Your goal:
Write the listing out again, all of it, word for word.

Given data:
——
-- ==== Sys2Proof/Machine/Dispatch.lean ====
section
/-! DEFINITION. One arm per instruction, operation and event: the meaning each runs. -/

namespace Sys2Proof.Machine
——
Result of this exercise:
-- ==== Sys2Proof/Machine/Dispatch.lean ====
section
/-! DEFINITION. One arm per instruction, operation and event: the meaning each runs. -/

namespace Sys2Proof.Machine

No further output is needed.